First, everyone commits to, say, 5 people they are most interested in. Those 5 people should get only notified if they also commit to that person as one of their chosen 5 as well. So, after everyone commits, those commitments are used in the FC-WE scheme that everyone then runs, to publish a message only to their 5 folks only if they also had valid commitments (i.e. with them in it, while keeping it anonymous, which doesn’t seem possible to me with vanilla zk proofs). Finally, in the reveal stage, everyone attempts to read every message and can only end up reading the ones that work for them.

I can’t imagine how to do this with any other tech including FHE, ZK, or on chain logic – although socialist millionaire problem makes the tinder example possible (as the query function is just equality), WE also makes it possible and it seems like a fun early proof of concept.

A more open problem is whether more complex functions can be incorporated into the functional commitment. This is an approachable direction that I would recommend exploring. I hear rumors about WE from IPA but haven’t seen anything concrete about it yet.

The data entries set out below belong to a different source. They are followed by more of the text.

-- ==== Sys2Proof/Certificates/Slice0/Obligations.lean ====
section
/-! DEFINITION. The statements about the block that the provers are asked for; OBLIGATIONS.json gives each its rules.
A statement about `exec` is about one operation with all its responses and collaborator traffic; the statements about
`step` tie it to the request at the port. -/

open Sys2Proof Sys2Proof.Machine

/-! ## The operation port -/

/-- One request of each operation, written from R81 to R84, decodes to that operation. -/
def Obligations.RequestWordsDecode : Prop :=
  decode [0x01] = .ok .ingPush ∧
  decode [0x02] = .ok .ingPop ∧
  decode [0x10, 0x5A] = .ok (.dfrFeed 0x5A) ∧
  decode [0x11] = .ok .dfrReset ∧
  decode [0x12, 0x11, 0x02, 0x00, 0xAA, 0xBB] = .ok (.msgDecode 0x11 [0xAA, 0xBB]) ∧
  decode [0x20, 0x42, 0x01, 0x00, 0xAA] = .ok (.txSend 0x42 [0xAA]) ∧
  decode [0x21, 0x17] = .ok (.txCmd 0x17) ∧
  decode [0x30, 0x01, 0x78, 0x56, 0x34, 0x12, 0x04, 0x00, 0x5A, 0x02, 0x61] =
    .ok (.canRx true false 0 0x12345678 4 [0x00, 0x5A, 0x02, 0x61])

/-- When no operation waits and the oldest request decodes to an operation, a step takes the request and is that
operation. -/
def Obligations.StepRunsDecodedRequest : Prop :=
  ∀ (s : State) (req : Bytes) (rest : List Bytes) (i : Instr),
    s.pending = none → s.requests = req :: rest → decode req = .ok i →
      step s = exec i { s with requests := rest }

/-- Without a request the block stays as it is (log 1); a waiting operation without its reply has no next step (R214). -/
def Obligations.StepWaitsWithoutInput : Prop :=
  ∀ s : State,
    (s.pending = none → s.requests = [] → step s = .next s) ∧
    (s.pending = some .read → s.readReplies = [] → step s = .fault .stuckRead) ∧
    (∀ rest seq, s.pending = some (.write rest seq) → s.writeReplies = [] → step s = .fault .stuckWrite) ∧
    (∀ rest seq, s.pending = some (.flush rest seq) → s.flushReplies = [] → step s = .fault .stuckFlush)

/-- R86: which opcodes are reserved, and that a request with one gets `[0xFE]` and changes no state. -/
def Obligations.ReservedOpcodeAnswersIllegal : Prop :=
  ∀ (s : State) (op : Byte) (args : Bytes) (rest : List Bytes),
    (op ∉ definedOpcodes ↔
      op.toNat = 0x00 ∨ (0x03 ≤ op.toNat ∧ op.toNat ≤ 0x0F) ∨ (0x13 ≤ op.toNat ∧ op.toNat ≤ 0x1F) ∨
        (0x22 ≤ op.toNat ∧ op.toNat ≤ 0x2F) ∨ (0x31 ≤ op.toNat ∧ op.toNat ≤ 0xFF)) ∧
    (s.pending = none → s.requests = (op :: args) :: rest → op ∉ definedOpcodes →
      step s = .next (responded { s with requests := rest } [0xFE]))

/-- R87: a request with a defined opcode gets `[0xFD]` and changes no state exactly under the three conditions; every
other request with a defined opcode is an operation whose own rule runs. -/
def Obligations.MalformedRequestAnswersBadOperand : Prop :=
  ∀ (s : State) (req : Bytes) (rest : List Bytes),
    s.pending = none → s.requests = req :: rest → byteAt req 0 ∈ definedOpcodes →
      (malformedRequest req → step s = .next (responded { s with requests := rest } [0xFD])) ∧
      (¬ malformedRequest req →
        ∃ i, decode req = .ok i ∧ malformed i = false ∧ step s = exec i { s with requests := rest })

/-- Decoding the request of a well-formed instruction gives the instruction back, for every operand value. -/
def Obligations.DecodeOfEncodeIsInstruction : Prop :=
  ∀ i : Instr, i.wellFormed = true → decode (encode i) = .ok i

/-- Each request has one reading: the instruction it decodes to is well-formed and encodes to the request again. -/
def Obligations.EncodeOfDecodeIsRequest : Prop :=
  ∀ (req : Bytes) (i : Instr), decode req = .ok i → i.wellFormed = true ∧ encode i = req

/-! ## The ingest buffer -/

/-- A push that none of the four cases of R111 admits answers OVERFLOW and changes nothing; it issues no read. -/
def Obligations.PushNotAdmittedOverflows : Prop :=
  ∀ s : State, ¬ admitted s → exec .ingPush s = .next (responded s [0x02])
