/-- An operation of the serial engine that completes leaves the CAN table alone, and does the same and answers the same
beside any other table and after any other responses. -/
theorem exec_completes_beside {i : Instr} {s a : State}
    (hi : ∀ ide rtr rsv id dlc data, i ≠ .canRx ide rtr rsv id dlc data) (h : exec i s = .next a)
    (hp : a.pending = none) :
    ∃ resp, a.canTable = s.canTable ∧ a.responses = s.responses ++ [resp] ∧ ∀ tbl log p,
      exec i { s with canTable := tbl, responses := log, pending := p } =
        .next { a with canTable := tbl, responses := log ++ [resp] } := by
  have run (tbl log p) : exec i { s with canTable := tbl, responses := log, pending := p } =
      onNext (fun t => t.beside tbl log t.pending) (exec i { s with responses := [] }) := by
    rw [← besideCan_exec hi _ tbl log p]
    simp [State.beside]
  obtain ⟨w, hw, rfl⟩ := eq_next_of_onNext ((run s.canTable s.responses s.pending).symm.trans h)
  obtain ⟨resp, hresp⟩ := exec_one_response hw hp
  refine ⟨resp, rfl, congrArg (s.responses ++ ·) hresp, fun tbl log p => ?_⟩
  rw [run, hw]
  simp [onNext, State.beside, hresp]

/-- Settles O50: the serial operation is the same beside the other table, and the CAN frame is the same from the CAN
engine's part, which the serial operation leaves alone. -/
theorem enginesCommute : Obligations.EnginesCommute := by
  intro i ide rtr rsv id dlc data s a c hi ha hp hc
  obtain ⟨tbl, rj, hcan⟩ := execCanRx_of_canPart ide rtr rsv id dlc data s
  obtain ⟨ri, htable, hresp, hserial⟩ := exec_completes_beside hi ha hp
  have hcfg : a.cfg = s.cfg := by rcases exec_settings ha with ⟨⟨h, -⟩⟩ | ⟨-, h, -⟩ <;> exact h
  cases (hcan s rfl).symm.trans hc
  refine ⟨_, _, ri, rj, hcan a ?_, hserial tbl (s.responses ++ [rj]) none, hresp, rfl, rfl, rfl, ?_⟩
  · rw [State.canPart, State.canPart, hcfg, htable]
  · simp [responded, hp]

end Sys2Proof.Machine
end

section
/-! PROOFS that an operation whose collaborator is silent waits, and goes on when the reply is there as if the reply had
been at hand (60_exceptions.md R214; logs 2, 3 and 14). -/

namespace Sys2Proof.Machine

/-! ### A push that waits -/

theorem step_offerRead_of_waiting {t : State} (hp : t.pending = some .read) (r : ReadReply) :
    step (offerRead r t) = awaitRead (offerRead r t) := by
  obtain ⟨q, qs, hr⟩ := List.exists_cons_of_ne_nil (l := (offerRead r t).readReplies) (by simp [offerRead])
  simp only [step, show (offerRead r t).pending = some .read from hp, resume, resumeRead, awaitRead, hr]

/-- Settles O12: the push and the step both go on with `awaitRead`, which does not look at what waits. -/
theorem waitingPushGoesOn : Obligations.WaitingPushGoesOn := by
  intro s ha hr
  rcases execIngPush_eq s with ⟨hna, -⟩ | ⟨-, -, he⟩ | ⟨-, _, _, hr', -⟩
  · exact absurd ha hna
  · refine ⟨(s.log (.read s.cfg.chunk)).wait .read, he, rfl, rfl, rfl, step_of_stuckIn (.inl ⟨rfl, rfl, hr⟩),
      fun r => ?_⟩
    calc step (offerRead r ((s.log (.read s.cfg.chunk)).wait .read))
        = awaitRead (((offerRead r s).log (.read s.cfg.chunk)).wait .read) := step_offerRead_of_waiting rfl r
      _ = awaitRead ((offerRead r s).log (.read s.cfg.chunk)) := besideCan_awaitRead.pending ..
      _ = execIngPush (offerRead r s) := (if_pos ((ingAdmit_iff (offerRead r s)).mpr ha)).symm
  · rw [hr] at hr'
    cases hr'

/-! ### A send that waits -/

/-- A frame has eight bytes before its payload (30_encoding.md R70). -/
theorem wireFrame_length (hwid seq : Half) (dest : Byte) (data : Bytes) :
    (wireFrame hwid seq dest data).length = data.length + 8 := by
  simp [wireFrame]

/-- A send whose sink gives no more replies to `Write` after good rounds waits for one (R163). -/
theorem exec_waits_for_write {s : State} {i : Instr} {dest : Byte} {data : Bytes} {ks : List Nat}
    {fs : List FlushReply} (hi : legalSend s i dest data) (hk : ks.sum < data.length + 8)
    (hw : s.writeReplies = ks.map .ok) (hf : s.flushReplies = List.replicate ks.length .ok ++ fs) :
    let frame := wireFrame s.cfg.hwid s.txSeq dest data
    exec i s = .next
      { s with txSeq := s.txSeq + 1, writeReplies := [], flushReplies := fs,
               traffic := s.traffic ++ goodRounds frame ks ++ [.write (frame.drop ks.sum)],
               pending := some (.write (frame.drop ks.sum) s.txSeq) } := by
  obtain ⟨hl, he⟩ := exec_of_legalSend hi
  rw [he]
  exact transmit_goodRounds (ws := []) hl hk (hw.trans (List.append_nil _).symm) hf

/-- A send whose sink gives no more replies to `Flush` after good rounds and one accepted write waits for one (R163). -/
theorem exec_waits_for_flush {s : State} {i : Instr} {dest : Byte} {data : Bytes} {ks : List Nat} {k : Nat}
    {ws : List WriteReply} (hi : legalSend s i dest data) (hk : ks.sum < data.length + 8)
    (hkk : ks.sum + k ≤ data.length + 8) (hw : s.writeReplies = ks.map .ok ++ .ok k :: ws)
    (hf : s.flushReplies = List.replicate ks.length .ok) :
    let frame := wireFrame s.cfg.hwid s.txSeq dest data
    exec i s = .next
      { s with txSeq := s.txSeq + 1, writeReplies := ws, flushReplies := [],
               traffic := s.traffic ++ goodRounds frame ks ++
                 [.write (frame.drop ks.sum), .writeReply (.ok k), .flush],
               pending := some (.flush (frame.drop (ks.sum + k)) s.txSeq) } := by
  intro frame
  obtain ⟨hl, he⟩ := exec_of_legalSend hi
  have hfits : ¬ k > (frame.drop ks.sum).length := by
    rw [List.length_drop, wireFrame_length]
    omega
  rw [he, transmit_goodRounds hl hk hw (hf.trans (List.append_nil _).symm)]
  refine (if_neg hfits).trans ?_
  simp [awaitFlush, State.log, State.tookWrite, State.wait, frame, List.drop_drop]

/-- When the run from `s` ends in `t` with a send waiting, the step that finds the reply does what the run from `s` does
when it finds the reply at hand. -/
structure GoesOn (run : State → Result) (s t : State) : Prop where
  write : ∀ rest seq, t.pending = some (.write rest seq) → ∀ w, step (offerWrite w t) = run (offerWrite w s)
  flush : ∀ rest seq, t.pending = some (.flush rest seq) → ∀ f, step (offerFlush f t) = run (offerFlush f s)

theorem goesOn_of_pending_none {run : State → Result} {s t : State} (h : t.pending = none) : GoesOn run s t :=
  ⟨fun _ _ hp => (nomatch h.symm.trans hp), fun _ _ hp => (nomatch h.symm.trans hp)⟩

/-- The run from `s` is a run from `u`, whatever replies come later. -/
theorem GoesOn.of_sameRun {run run' : State → Result} {s u t : State} (h : GoesOn run u t)
    (hw : ∀ w, run' (offerWrite w s) = run (offerWrite w u)) (hf : ∀ f, run' (offerFlush f s) = run (offerFlush f u)) :
    GoesOn run' s t :=
  ⟨fun rest seq hp w => (h.write rest seq hp w).trans (hw w).symm,
    fun rest seq hp f => (h.flush rest seq hp f).trans (hf f).symm⟩

/-! #### The send loop on the replies the state holds -/

/-- The loop from the reply to `Write(rest)` on. -/
def writeLoop (seq : Half) (rest : Bytes) (s : State) : Result := awaitWrite seq s.writeReplies rest s

/-- The loop from the reply to the `Flush` on that leaves `rest` to be written. -/
def flushLoop (seq : Half) (rest : Bytes) (s : State) : Result :=
  awaitFlush rest seq (awaitWrite seq s.writeReplies rest) s

section
variable (seq : Half) (rest : Bytes)

theorem besideCan_writeLoop : BesideCan (writeLoop seq rest) := fun s =>
  besideCan_awaitWrite seq s.writeReplies rest s

theorem besideCan_flushLoop : BesideCan (flushLoop seq rest) := fun s =>
  besideCan_awaitFlush rest seq (besideCan_awaitWrite seq s.writeReplies rest) s

theorem writeLoop_of_ok {s : State} {k : Nat} {ws : List WriteReply} (hk : k ≤ rest.length)
    (hw : s.writeReplies = .ok k :: ws) :
    writeLoop seq rest s = flushLoop seq (rest.drop k) ((s.tookWrite (.ok k) ws).log .flush) := by
  rw [writeLoop, hw]
  exact if_neg (Nat.not_lt.mpr hk)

Here’s a smattering of other directions I think would be good to explore:

  • It would also be great to get a sense of if pseudo-randomness
    for smooth projective hash functions (the novel assumption introed in this paper) in the presence of proofs is true without relying on the generic group model to unlock this WE scheme over Groth Sahai proofs https://eprint.iacr.org/2015/1073.pdf.
  • It would be cool to have a blog post or paper also describing a zeroing attack on the original MLM proposed in https://eprint.iacr.org/2013/258.pdf and implemented by Gavin Uberti, which we are confident can be broken but don’t have exact parameters for yet.
    • There is no specific existing code or paper for a zeroing attack on the specific curve parameters that Guberti’s WE implementation uses. We have consulted with two professors who have developed such attacks, and both believe it is likely feasible on those curves as well, but not worth their time to implement. This could be a fun direction and way to get to understand some of these schemes and attacks!
    • One potential strategy to incentivize the breaking of that curve (or any other witness encryption assumption) is to lock up funds in a scheme secured by it. This could also be applied to other WE papers, incentivizing the breaking of each of the novel mathematical assumptions. Talking to a few folks indicates that small monetary incentives are not sufficient to motivate math PhD students and professors to shift their research focus, but I still think it’s a cool way to incentivize mathematical research.
  • The evasive LWE assumption was introduced by https://eprint.iacr.org/2022/1140 and unlocks witness encryption with LWE, but we do not know any proof of it yet.
  • There’s super crazy shit you can cook up like Octopus, where combining witness encryption with one-time programs, FHE, and garbled circuits gets you private smart contracts.